Wow what a story!! I'm so glad you found your precious little dude 


Hels

Sent from my iPad using Tapatalk


----------



## Loopy Lou (Jul 26, 2012)

What a good story!

I'm so glad Tango came home to you again, i think we can all imagine the panic of losing a bird.


----------



## hanna (Apr 14, 2012)

This story is so touching, Tango is such a fortunate bird...


----------



## Guest (Dec 2, 2012)

Wow, very lucky  I HOPE his wings are clipped now!!


----------



## eduardo (Jan 27, 2012)

Wow, that was very lucky! Tango had an adventure and a half! I am glad it all ended well.


----------



## moonchild (Jul 29, 2012)

I already read Tango's story on another forum, but I enjoyed the video version as well. Very touching.


----------



## falonso (Nov 28, 2012)

Thanks for reading/watching it!



Juliet said:


> Wow, very lucky  I HOPE his wings are clipped now!!
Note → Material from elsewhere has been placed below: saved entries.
theorem acknowledgeJobRecords (rseq : Nat) : Statement (.acknowledgeJobRecords rseq) := noWord rfl

theorem jobRecordResend (rseq : Nat) : Statement (.jobRecordResend rseq) := noWord rfl

theorem quote (nonce : BitVec 256) : Statement (.quote nonce) := noWord rfl

theorem jobRecordEmit (grid : Nat) : Statement (.jobRecordEmit grid) := noWord rfl

theorem streamsLoaded (team : Nat) : Statement (.streamsLoaded team) := noWord rfl

theorem gridPriorityRise (grid : Nat) : Statement (.gridPriorityRise grid) := noWord rfl

theorem untimedRelayForward (r : RelayedFlits) : Statement (.untimedRelayForward r) := noWord rfl

theorem fsendFlitDeparture (cmd : Nat) : Statement (.fsendFlitDeparture cmd) := noWord rfl

theorem roceInvalidRequest (r : RdmaRequest) : Statement (.roceInvalidRequest r) := noWord rfl

theorem paced : Statement (.paced) := by
  intro _ p h
  cases h
  exact clear (reserved_15)

theorem endStrand : Statement (.endStrand) := by
  intro _ p h
  cases h
  exact clear (reserved_15)

theorem yield : Statement (.yield) := by
  intro _ p h
  cases h
  exact clear (reserved_15)

theorem minv : Statement (.minv) := by
  intro _ p h
  cases h
  exact clear (reserved_15)

theorem mpop : Statement (.mpop) := by
  intro _ p h
  cases h
  exact clear (reserved_15)

theorem nop : Statement (.nop) := by
  intro _ p h
  cases h
  exact clear (reserved_15)

theorem audit : Statement (.audit) := by
  intro _ p h
  cases h
  exact clear (reserved_15)

theorem viewj : Statement (.viewj) := by
  intro _ p h
  cases h
  exact clear (reserved_15)

theorem samplingIntervalEnd : Statement (.samplingIntervalEnd) := noWord rfl

theorem migrationCopyComplete : Statement (.migrationCopyComplete) := noWord rfl

theorem migrationShootComplete : Statement (.migrationShootComplete) := noWord rfl

theorem roundEnd : Statement (.roundEnd) := noWord rfl

theorem timedOwnerCutover : Statement (.timedOwnerCutover) := noWord rfl

theorem coolantFlowLow : Statement (.coolantFlowLow) := noWord rfl

theorem deviceReset : Statement (.deviceReset) := noWord rfl

theorem leaveDomain : Statement (.leaveDomain) := noWord rfl

theorem statusRequest : Statement (.statusRequest) := noWord rfl

theorem coolantFlowRestored : Statement (.coolantFlowRestored) := noWord rfl

theorem identityQuery : Statement (.identityQuery) := noWord rfl

end Sys2Proof.Laws.Words
end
Yeah, Julie (the person who found him) clipped his wingsm after she found hi. I liked when he was able to fly, but even if your careful 100% of the time, accidents will happen. I think we will keep them clipped now. 



Echolalia, I'm glad you liked the video!


----------



## Clair (Jul 31, 2012)

Holy cow! I dream about our birds all the time and one of my recurring nightmares is of our tiel flying away. So glad you got Tango back.


----------



## MeanneyFids (Aug 24, 2010)

just keep in mind, even clipped birds can fly away. best be just as careful with a clipped bird as you would with a flighted bird


----------



## parsley (Oct 15, 2012)

Thanks so much for posting the story and videos, just a great story!!! So glad you got your Tango back!


----------



## bjknight93 (Nov 13, 2011)

What a lucky bird! I'm glad you've gotten him back!


----------



## sunnysmom (Sep 23, 2011)

Wow, what a story! I'm so glad it has a happy ending.


----------



## nassrah (Feb 27, 2012)

Im going to read the story at home(Im at work now),but,anyway,glad youve got your Tango back.All the best X x


----------



## xNx (Jun 6, 2012)

Glad you got your pet back... you should be a narrator


----------



## falonso (Nov 28, 2012)

xNx said:


> Glad you got your pet back... you should be a narrator


Haha thank you very much, I didn't think I did a very good job narrating it.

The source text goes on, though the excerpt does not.